Delivering cancer drugs with nanoparticles should reduce side effects by bringing the packaged drugs directly to tumors instead of distributing them freely throughout a patient’s body. But while this therapy works remarkably well to shrink tumors in some patients, nanomedicines can produce little to no effect in others. A therapy’s success may depend on a given tumor’s ability to uptake and retain these nanoparticles.
Now, researchers from Brigham & Women’s Hospital and Massachusetts General Hospital, led by Omid C. Farokhzad and Ralph Weissleder, report a technique to determine whether a particular patient has a high-uptake or low-uptake tumor (Sci. Transl. Med. 2015, DOI: 10.1126/scitranslmed.aac6522).
Nanoparticles accumulate selectively in tumors thanks to differences between blood vessels in healthy and cancerous tissue. Normal blood vessels, Farokhzad explains, “have very tight junctions with their neighboring cells to make the blood vessels like the piping in your home: They don’t leak.” In a cancerous growth, he continues, “tumor blood vessels are growing so fast that they don’t make those tight junctions,” allowing nanoparticles to leak into the tumor.
But just as some leaky pipes can flood your basement and others leave only a small puddle underneath your sink, blood vessels vary among tumors. Not every tumor has vessels leaky enough to deliver a nanoparticle payload large enough to muster an effective attack on the cancer cells. So Farokhzad, Weissleder, and colleagues sought a way to quantify the leakiness of blood vessels in a tumor and predict how well therapeutic nanoparticles could work for a particular patient.
The team injected rodents bearing human tumors with an FDA-approved anemia treatment called Feraheme, which consists of magnetic iron oxide nanoparticles coated with carboxymethyl dextran. They tagged the particles with fluorescent dyes so they could use high-resolution microscopic imaging to track the distribution of the drug and determine how much of it accumulated in tumor tissue.
They then repeated this experiment to track the accumulation of polymeric nanoparticles, which served as models for cancer nanomedicines. When the team compared each set of images pixel by pixel, they determined that the magnetic particles could predict the distribution of the model anticancer ones with more than 95% accuracy. Therefore, the team concluded that if the magnetic particles accumulate in a tumor, it is very likely that anticancer ones will as well.
The researchers suggest that oncologists could use magnetic resonance imaging in the clinic to trace Feraheme iron oxide particles in a patient. This would allow doctors to decide if that person will benefit more from nanomedicine or standard formulations of a drug.
Feraheme is an FDA-approved drug with few side effects, so “it is conceivable that the approach could be rapidly translated,” says Nicolas Bertrand, a nanoparticle researcher at MIT, who was not involved in the study.

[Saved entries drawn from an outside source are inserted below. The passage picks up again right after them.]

-- ==== Sys2Proof/Syntax.lean ====
section
/-! DEFINITION. The commands of the KP-3160, one constructor of `Instr` for each row of the table of operations and
events, with the operands each carries. An enumerated operand that a request carries as a byte (10.8) is an `Option`
of its named values: `none` stands for every byte that names no value, which the owning rule refuses BAD_VALUE. An index
or a number that a rule checks against a range is a plain number, so that the refusals BAD_INDEX and BAD_VALUE and the
clamps of R1 are all reachable. -/

namespace Sys2Proof

/-! ### Named values of the tables -/

/-- The kinds of field unit (R3). -/
inductive UnitKind where
  | set | board | change | fuel
  deriving DecidableEq, Repr

/-- The poll classes of a unit (R3). -/
inductive PollClass where
  | every | round
  deriving DecidableEq, Repr

/-- The modes of a feeder's limit window (R5, R52). -/
inductive WindowMode where
  | off | inside | above | below | outside
  deriving DecidableEq, Repr

/-- The two sides of a switched point (R9). -/
inductive Side where
  | a | b
  deriving DecidableEq, Repr

/-- The field command codes, in the order that numbers them 64 to 77 (10.9). -/
inductive Code where
  | start | stop | alarmReset | lampTest | openSwitch | closeA | closeB | indicate
  | resetMax | identify | permit | deny | revoke | message
  deriving DecidableEq, Repr

/-- The permissions of the command gate (R189). -/
inductive Permission where
  | pass | refuse | passIfIdle
  deriving DecidableEq, Repr

/-- The rounding modes of a tariff table (R147). -/
inductive RoundingMode where
  | halfEven | halfUp
  deriving DecidableEq, Repr

/-- The tables READ TABLE names (R185). -/
inductive TableName where
  | unit | feeder | set | point | account | site | gate
  deriving DecidableEq, Repr

/-- The tariff table READ TARIFF names (R159). -/
inductive TariffName where
  | active | pending
  deriving DecidableEq, Repr

/-! ### Payloads of the load requests, as the office sends them -/

/-- A load request carries an entry or the CLEAR form (R2). -/
inductive LoadForm (α : Type) where
  | clear
  | entry (fields : α)
  deriving DecidableEq, Repr

/-- The fields LOAD UNIT carries (R3). -/
structure UnitFields where
  kind : Option UnitKind
  enabled : Option Bool
  pollClass : Option PollClass
  forwardDivisor : Nat
  owner : Nat
  deriving DecidableEq, Repr

/-- The fields LOAD FEEDER carries (R5). -/
structure FeederFields where
  board : Nat
  position : Nat
  point : Nat
  account : Nat
  mode : Option WindowMode
  low : Nat
  high : Nat
  deriving DecidableEq, Repr

/-- The fields LOAD SET carries (R7). -/
structure SetFields where
  unit : Nat
  enabled : Option Bool
  rating : Nat
  capacity : Nat
  noLoadRate : Nat
  incrementalRate : Nat
  lowLevel : Nat
  reserveLevel : Nat
  lowLoadLimit : Nat
  overloadLimit : Nat
  overloadHold : Nat
  warmUpLong : Nat
  warmUpShort : Nat
  hotWindow : Nat
  coolDown : Nat
  crankAttempts : Nat
  crankWindow : Nat
  sensorTolerance : Nat
  deriving DecidableEq, Repr

/-- How the point of a LOAD POINT is fed, with the fields of that kind alone (R9); `unnamed` is a kind byte that names
neither kind. -/
inductive SourceFields where
  | fixed (source : Nat)
  | switched (unit sourceA sourceB : Nat)
  | unnamed
  deriving DecidableEq, Repr

/-- The fields LOAD POINT carries; the three timings may be omitted (R9). -/
structure PointFields where
  source : SourceFields
  deadTime : Option Nat
  confirmTimeout : Option Nat
  prepareLimit : Option Nat
  deadThreshold : Nat
  autoFault : Option Bool
  autoLoad : Option Bool
  autoFuel : Option Bool
  deriving DecidableEq, Repr

/-- The fields LOAD ACCOUNT carries (R11). -/
structure AccountFields where
  active : Option Bool
  tariffClass : Nat
  customer : Nat
  deriving DecidableEq, Repr

/-- The site values LOAD SITE carries (R12); the interval length is in minutes. -/
structure SiteFields where
  holdLimit : Nat
  lossLimit : Nat
  intervalMin : Nat
  minDelivery : Nat
  ticketWait : Nat
  lateLimit : Nat
  deriving DecidableEq, Repr

/-- A tariff band: a start second of day and a rate in 0.0001 currency per kWh (R147). -/
structure Band where
  start : Nat
  rate : Nat
  deriving DecidableEq, Repr

/-- The level TANK SET carries, or its SENSOR form (R103). -/
inductive TankLevel where
  | level (l : Nat)
  | sensor
  deriving DecidableEq, Repr

/-- The tank flags a TANK_FLAG selection names (R107). -/
structure TankFlagNames where
  low : Bool
  reserve : Bool
  discrepancy : Bool
  deriving DecidableEq, Repr

/-! ### What arrives on the lines -/

/-- One byte time on ORX: a byte, or a byte whose stop bit is missing (R180). -/
inductive OrxByte where
  | byte (b : Byte)
  | framingError
  deriving DecidableEq, Repr

/-- What the controller received in a slot window (R25): nothing, line activity that is no frame or more than one
driver, or the bytes of a frame from its start delimiter to its check. -/
inductive SlotInput where
  | nothing
  | contention
  | frame (bytes : List Byte)
  deriving DecidableEq, Repr

/-- The events that stand inside a cycle start or a slot end and are rows of the table too. CYCLE_START and SLOT_END
take those that fall due themselves, save the ones their operand leaves to commands of their own (log entry 6). -/
inductive TimedEvent where
  | loadRequest (set : SetNo)
  | holdLimit (feeder : FeederNo)
  | warmUp (set : SetNo)
  | coolDown (set : SetNo)
  | crankWindow (set : SetNo)
  | prepare (point : PointNo)
  | confirm (point : PointNo)
  | deadTime (point : PointNo)
  | window (point : PointNo)
  | ticketWait (meter : MeterNo)
  | schedule
  | intervalClose
  | linkLost (unit : Addr)
  | discrepancy (set : SetNo)
  deriving DecidableEq, Repr

/-! ### The commands -/

/-- The commands, one constructor for each row of the table. A management request carries its tag; the requests that
read the TEN line carry the level they find on it (log entry 11). -/
inductive Instr where
  /-- Power-on reset; `ten` is the level of TEN after it. -/
  | powerOnReset (ten : Bool)
  | lineReset
  | tenFall
  /-- `selectLast`: the engine's selection is taken after the owners' work of this cycle start (R137);
  `deferred`: the events left to commands of their own. -/
  | cycleStart (selectLast : Bool) (deferred : List TimedEvent)
  | loadChangeoverRequest (set : SetNo)
  | holdLimitCloseOff (feeder : FeederNo)
  | warmUpExpiry (set : SetNo)
  | coolDownExpiry (set : SetNo)
  | crankWindowExpiry (set : SetNo)
  | prepareTimeout (point : PointNo)
  | confirmTimeout (point : PointNo)
  | deadTimeExpiry (point : PointNo)
  | windowExpiry (point : PointNo)
  | ticketWaitExpiry (meter : MeterNo)
  | scheduleFire
  | intervalCloseDue
  | slotEnd (received : SlotInput) (deferred : List TimedEvent)
  | linkLost (unit : Addr)
  | discrepancySet (set : SetNo)
  | byteGapTimeout
  | officeFrameReceived (ten : Bool) (orx : List OrxByte)
  | frameTransmitted
  | readStatus (tag : Byte) (ten : Bool)
  | setClock (tag : Byte) (day second ms : Nat)
  | setCycle (tag : Byte) (period : Nat)
  | startCycles (tag : Byte)
  | stopCycles (tag : Byte)
  | goLive (tag : Byte)
  | standDown (tag : Byte)
  | fieldRestart (tag : Byte)
  | loadUnit (tag : Byte) (address : Nat) (form : LoadForm UnitFields)
  | loadFeeder (tag : Byte) (feeder : Nat) (form : LoadForm FeederFields)
  | loadSet (tag : Byte) (set : Nat) (form : LoadForm SetFields)
  | loadPoint (tag : Byte) (point : Nat) (form : LoadForm PointFields)
  | loadAccount (tag : Byte) (account : Nat) (form : LoadForm AccountFields)
  | loadSite (tag : Byte) (values : SiteFields)
  | loadGate (tag : Byte) (kind : Option UnitKind) (code : Option Code) (permission : Option Permission)
  | readTable (tag : Byte) (table : Option TableName) (index : Nat)
  | readUnit (tag : Byte) (address : Nat)
  | readFeeder (tag : Byte) (feeder : Nat)
  | readSet (tag : Byte) (set : Nat)
  | readPoint (tag : Byte) (point : Nat)
  | readAccount (tag : Byte) (account : Nat)
  | clearFlagsFeederLimit (tag : Byte) (mask : Nat)
  | clearFlagsSetFlag (tag : Byte) (mask : Nat)
  | clearFlagsTankFlag (tag : Byte) (mask : Nat) (names : TankFlagNames)
  | clearFlagsPointFlag (tag : Byte) (mask : Nat)
  | clearFlagsUnitCounts (tag : Byte) (address : Nat)
  | setStart (tag : Byte) (set : Nat)
  | setStop (tag : Byte) (set : Nat)
  | setClearFault (tag : Byte) (set : Nat)
  /-- Set 0 stands for ALL (R196). -/
  | clearHire (tag : Byte) (set : Nat)
  | changeover (tag : Byte) (point : Nat) (side : Option Side)
  | cancelChangeover (tag : Byte) (point : Nat)
  | loadSchedule (tag : Byte) (day second : Nat) (point : Nat) (side : Option Side)
  | deleteSchedule (tag : Byte) (point : Nat) (day second : Nat)
  | readSchedule (tag : Byte)
  | tankSet (tag : Byte) (set : Nat) (level : TankLevel)
  | cancelDelivery (tag : Byte) (meter : Nat)
  | readTickets (tag : Byte)
  | releaseTickets (tag : Byte) (count : Nat)
  | loadTariffClass (tag : Byte) (ten : Bool) (identifier : Nat) (mode : Option RoundingMode) (cls : Nat)
      (bands : List Band)
  | commitTariff (tag : Byte) (ten : Bool)
  | discardTariff (tag : Byte) (ten : Bool)
  | trial (tag : Byte) (on : Option Bool)
  | readTariff (tag : Byte) (ten : Bool) (table : Option TariffName) (cls : Nat)
  | readRecords (tag : Byte)
  | releaseRecords (tag : Byte) (count : Nat)
  /-- Account 0 stands for ALL (R196). -/
  | closeBill (tag : Byte) (account : Nat)
  | alarmReset (tag : Byte) (unit : Addr) (args : List Byte)
  | lampTest (tag : Byte) (unit : Addr) (args : List Byte)
  | indicate (tag : Byte) (unit : Addr) (args : List Byte)
  | resetMax (tag : Byte) (unit : Addr) (args : List Byte)
  | identify (tag : Byte) (unit : Addr) (args : List Byte)
  | message (tag : Byte) (unit : Addr) (args : List Byte)
  | headerWindowEnd
  | unlistedOfficeFrame (destination tag kind : Byte) (payload : List Byte)
  deriving DecidableEq, Repr

end Sys2Proof
end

The study, Bertrand continues, is “among the first to introduce the concepts of personalized nanomedicine.”
Oncologists already use principles of personalized medicine—such as prescribing a particular drug on the basis of a specific genetic mutation in a patient’s tumor—to determine the best treatments for their patients. “Everyone in the cancer field should be thinking that nanotherapeutics are no exception,” Farokhzad says.